What Does Serotonin Do? Neurotransmitter Function


Serotonin is a neurotransmitter primarily found in the brain, intestines, and blood. In psychology, serotonin plays a significant role in mood regulation, emotional well-being, sleep, appetite, and cognitive functions. Abnormalities in serotonin levels or its neural pathways are often associated with mood disorders like depression and anxiety.

Key Takeaways

  • Serotonin is a neurotransmitter (chemical messenger) produced within the central nervous system (CNS) that contributes to feelings of happiness.
  • Too little serotonin has shown associations with depressed feelings, sadness, and fatigue. Too much serotonin, however, could result in serotonin syndrome, which could lead to symptoms of restlessness, hallucinations, and confusion.
  • Serotonin is also known as a hormone within the enteric nervous system of the body, primarily found within the gastrointestinal tract (gut).
  • In the enteric nervous system, serotonin plays a role in numerous biological processes, such as controlling cardiovascular function, bladder control, and bowel movements.
  • Serotonin in the brain, however, is of interest to psychologists as its role as a neurotransmitter is thought to contribute to many important functions, such as playing a role in mood, especially in relation to mood disorders such as depression and anxiety.

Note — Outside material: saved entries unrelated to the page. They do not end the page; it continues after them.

/-- A good result from the engine (R146, R148). The engine reason of an IMPRINT FAILED is not kept. -/
inductive EngineResult where
  | done (serial : Nat)
  | failed (serial : Nat)
  deriving DecidableEq, Repr

/-- The tests of R148 on a completed message: its type, its length, its check; none when it is discarded. -/
def readEngine (octets : List Byte) : Option EngineResult :=
  let fields := octets.take (octets.length - 2)
  if registerOctets (lineCheck fields) ≠ octets.drop (octets.length - 2) then none
  else if octetAt octets 0 = 0x61 ∧ octets.length = 7 then some (.done (quadAt octets 1))
  else if octetAt octets 0 = 0x62 ∧ octets.length = 8 then some (.failed (quadAt octets 1))
  else none

/-! ## Receivers (R2, R148) -/

/-- What one symbol brings about in a receiver. -/
inductive Received where
  | nothing
  | abandoned
  | completed (octets : List Byte)
  deriving DecidableEq, Repr

/-- One symbol at a receiver whose longest frame has `limit` octets (R2). -/
def receiveStep (limit : Nat) (r : Receiver) (sym : Symbol) : Receiver × Received :=
  match r, sym with
  | .outside, .opener => (.receiving [], .nothing)
  | .outside, .idle | .outside, .closer | .outside, .cut | .outside, .octet _ => (.outside, .nothing)
  | .receiving _, .opener => (.receiving [], .abandoned)
  | .receiving buffer, .closer => (.outside, .completed buffer)
  | .receiving _, .idle | .receiving _, .cut => (.outside, .abandoned)
  | .receiving buffer, .octet b =>
    if buffer.length < limit then (.receiving (buffer ++ [b]), .nothing) else (.ignoring, .abandoned)
  | .ignoring, .opener => (.receiving [], .nothing)
  | .ignoring, .idle | .ignoring, .closer | .ignoring, .cut => (.outside, .nothing)
  | .ignoring, .octet _ => (.ignoring, .nothing)

/-- The receiver after a reception abandoned for a cause (R2). -/
def receiverAfter : AbandonCause → Receiver
  | .cut | .idle => .outside
  | .secondOpen => .receiving []
  | .tooLong => .ignoring

end Sys2Proof.Machine
end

Serotonin is a neurotransmitter

The scientific name for serotonin is 5-hydroxytryptamine (5-HT), a monoamine group neurotransmitter that contains amino acids.

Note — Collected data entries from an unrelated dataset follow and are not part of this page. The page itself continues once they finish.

/-- The bounds of the Imprint Unit and the Verify Unit (R147, R148, R158, R162). -/
def State.UnitsBounded (s : State) : Prop :=
  s.imprint.sendQueue.length ≤ 8 ∧ bufferLength s.imprint.receiver ≤ 29 ∧ s.verify.recent.length ≤ 32 ∧
    s.verify.unmatched.length ≤ 4

/-- Every list and count within the bound its rule gives. -/
def State.Bounded (s : State) : Prop :=
  s.loop.Bounded ∧ s.intake.Bounded ∧ s.store.Bounded ∧ s.UnitsBounded

/-! ## The Rate Store (R80) -/

/-- What a slot's state says of its content and its bindings (table of R80). -/
def BankSlot.Sound (b : BankSlot) : Prop :=
  (b.state = .empty ↔ b.content = none) ∧ (b.state = .empty ∨ b.state = .loading ∨ b.state = .ready → b.bound = 0) ∧
    (b.state = .retiring → 1 ≤ b.bound)

/-- A READY or a RETIRING slot exists only while the other slot is ACTIVE (R80). -/
def needsActive (a b : BankState) : Prop :=
  a = .ready ∨ a = .retiring → b = .active

/-- The two slots stand together as R80 says: at most one ACTIVE, READY and RETIRING only beside an ACTIVE one. -/
def RateStore.Sound (b : RateStore) : Prop :=
  b.slot0.Sound ∧ b.slot1.Sound ∧ ¬(b.slot0.state = .active ∧ b.slot1.state = .active) ∧
    needsActive b.slot0.state b.slot1.state ∧ needsActive b.slot1.state b.slot0.state

/-! ## The piece table and the passing list (R37, R54, R94, R97) -/

/-- The tags name the records, and no two records have the same piece number (R54). -/
def Tracker.Sound (t : Tracker) : Prop :=
  (t.pieces.map PieceRecord.tag).Nodup ∧ (∀ r ∈ t.pieces, r.tag < t.nextTag) ∧ (t.pieces.map PieceRecord.piece).Nodup

/-- No piece number is at once in the piece table and in the passing list, which holds each at most once (R37). -/
def State.ListsApart (s : State) : Prop :=
  (s.intake.passing.map PassingEntry.piece).Nodup ∧
    ∀ r ∈ s.tracker.pieces, ∀ e ∈ s.intake.passing, r.piece ≠ e.piece

/-- The records bound to a slot. -/
def boundTo (n : SlotNo) (pieces : List PieceRecord) : Nat :=
  pieces.countP (fun r => r.binding.slot == n)

/-- Each slot's binding count is the number of records bound to it (R94), and every record is bound to a slot that is ACTIVE or
RETIRING (R80). -/
def State.BindingsCounted (s : State) : Prop :=
  s.tracker.Sound ∧ s.rates.Sound ∧ (∀ n, (s.rates.slot n).bound = boundTo n s.tracker.pieces) ∧
    ∀ r ∈ s.tracker.pieces, (s.rates.slot r.binding.slot).state = .active ∨ (s.rates.slot r.binding.slot).state = .retiring

/-- A record in RATING is the one the rating in flight was started for (R63, R97). -/
def State.EngineSound (s : State) : Prop :=
  s.tracker.Sound ∧ ∀ r ∈ s.tracker.pieces, r.state = .rating → s.engine.map RatingInFlight.tag = some r.tag

/-! ## Funds (R119, R122) -/

/-- Whether a record's postage is pledged: in RATED and COMMITTING (R57, R122). -/
def PieceRecord.pledges (r : PieceRecord) : Bool :=
  r.state == .rated || r.state == .committing

/-- The sum of the postage of the records in RATED and COMMITTING (R122). -/
def pledgedSum (pieces : List PieceRecord) : Nat :=
  ((pieces.filter PieceRecord.pledges).map PieceRecord.postage).sum

/-- The COMMIT writes of a queue, by piece number and postage. -/
def commitsOf (writes : List StoreWrite) : List (PieceNo × Nat) :=
  writes.filterMap (fun w => match w with | .commit postage piece _ _ => some (piece, postage) | _ => none)

/-- Each COMMIT write in the queue is that of a record in COMMITTING with its postage, and no two are of one piece. -/
def State.CommitsMatched (s : State) : Prop :=
  ((commitsOf s.funds.writes).map Prod.fst).Nodup ∧
    ∀ x ∈ commitsOf s.funds.writes, ∃ r ∈ s.tracker.pieces, r.piece = x.1 ∧ r.state = .committing ∧ r.postage = x.2

/-- The account balances: AR plus DR equals CT (R119), the pledged total is the sum over RATED and COMMITTING and never exceeds DR
(R122). -/
def State.FundsBalanced (s : State) : Prop :=
  s.tracker.Sound ∧ s.CommitsMatched ∧ s.store.ar + s.store.dr = s.store.ct ∧
    s.funds.pledged = pledgedSum s.tracker.pieces ∧ s.funds.pledged ≤ s.store.dr

/-- Whether a write is a slot write (R126). -/
def isSlotWrite : StoreWrite → Bool
  | .close _ | .spoilSlot .. => true
  | .commit .. | .spoilVerdict .. | .spoilUnmatched _ | .credit _ | .drain _ => false

/-- The writes that are not slot writes never number more than 6 (R126). -/
def State.PlacesReserved (s : State) : Prop :=
  (s.funds.writes.filter (fun w => !isSlotWrite w)).length ≤ 6

/-- Every COMMIT in the queue has a free open-imprint slot to fill (R125). -/
def State.SlotsReserved (s : State) : Prop :=
  s.store.occupied.length + commitsIn s.funds.writes ≤ 2

/-- DR and CT keep their ceilings, the credits still in the queue counted (R131). -/
def State.CeilingsHeld (s : State) : Prop :=
  s.store.dr + creditsIn s.funds.writes ≤ 2000000000 ∧ s.store.ct + creditsIn s.funds.writes ≤ 281474976710655

/-- The spoil records stand in increasing sequence order, and none was given a sequence above the counter (R121). -/
def Store.SpoilsOrdered (st : Store) : Prop :=
  (st.spoils.map SpoilRecord.sequence).Pairwise (· < ·) ∧ ∀ x ∈ st.spoils, x.sequence ≤ st.sequence

/-- What the store and its write queue keep: the places of slot writes, the slots of commits, the ceilings, the order of spoils. -/
def State.StoreSound (s : State) : Prop :=
  s.PlacesReserved ∧ s.SlotsReserved ∧ s.CeilingsHeld ∧ s.store.SpoilsOrdered

/-! ## Imprints outstanding and their slots (R120, R126, R138, R142) -/

/-- The serials of the records in a state; none stands for a record without one. -/
def serialsIn (state : PieceState) (pieces : List PieceRecord) : List (Option Nat) :=
  (pieces.filter (fun r => r.state == state)).map PieceRecord.serial

/-- The serials of the slot writes that the Piece Tracker asked for (R126). -/
def closingSerials (writes : List StoreWrite) : List (Option Nat) :=
  writes.filterMap fun w =>
    match w with
    | .close serial => some (some serial)
    | .spoilSlot serial reason => if reason = .unconfirmed then none else some (some serial)
    | .commit .. | .spoilVerdict .. | .spoilUnmatched _ | .credit _ | .drain _ => none

/-- The serials of the slot writes of the start-up conversion (R138). -/
def conversionSerials (writes : List StoreWrite) : List (Option Nat) :=
  writes.filterMap fun w =>
    match w with
    | .spoilSlot serial reason => if reason = .unconfirmed then some (some serial) else none
    | .close _ | .commit .. | .spoilVerdict .. | .spoilUnmatched _ | .credit _ | .drain _ => none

The monoamine group of neurotransmitters plays a role in many functions, such as decision-making, emotions, happiness, rewards, and has associations with mental health conditions as a result.

Within the brain, serotonin mostly originates in the brain stem within a cluster of nuclei called the Raphe nuclei.

Serotonergic fibers are then synthesized from the Raphe nuclei and projected to the nucleus accumbens, part of the basal forebrain that is known as the circuit area for rewards. Here it is then projected throughout the brain, including the lobes of the brain, hippocampus, cerebellum, and spinal cord.

During neurotransmission, serotonin is released into the synaptic cleft from the terminals of the presynaptic neuron.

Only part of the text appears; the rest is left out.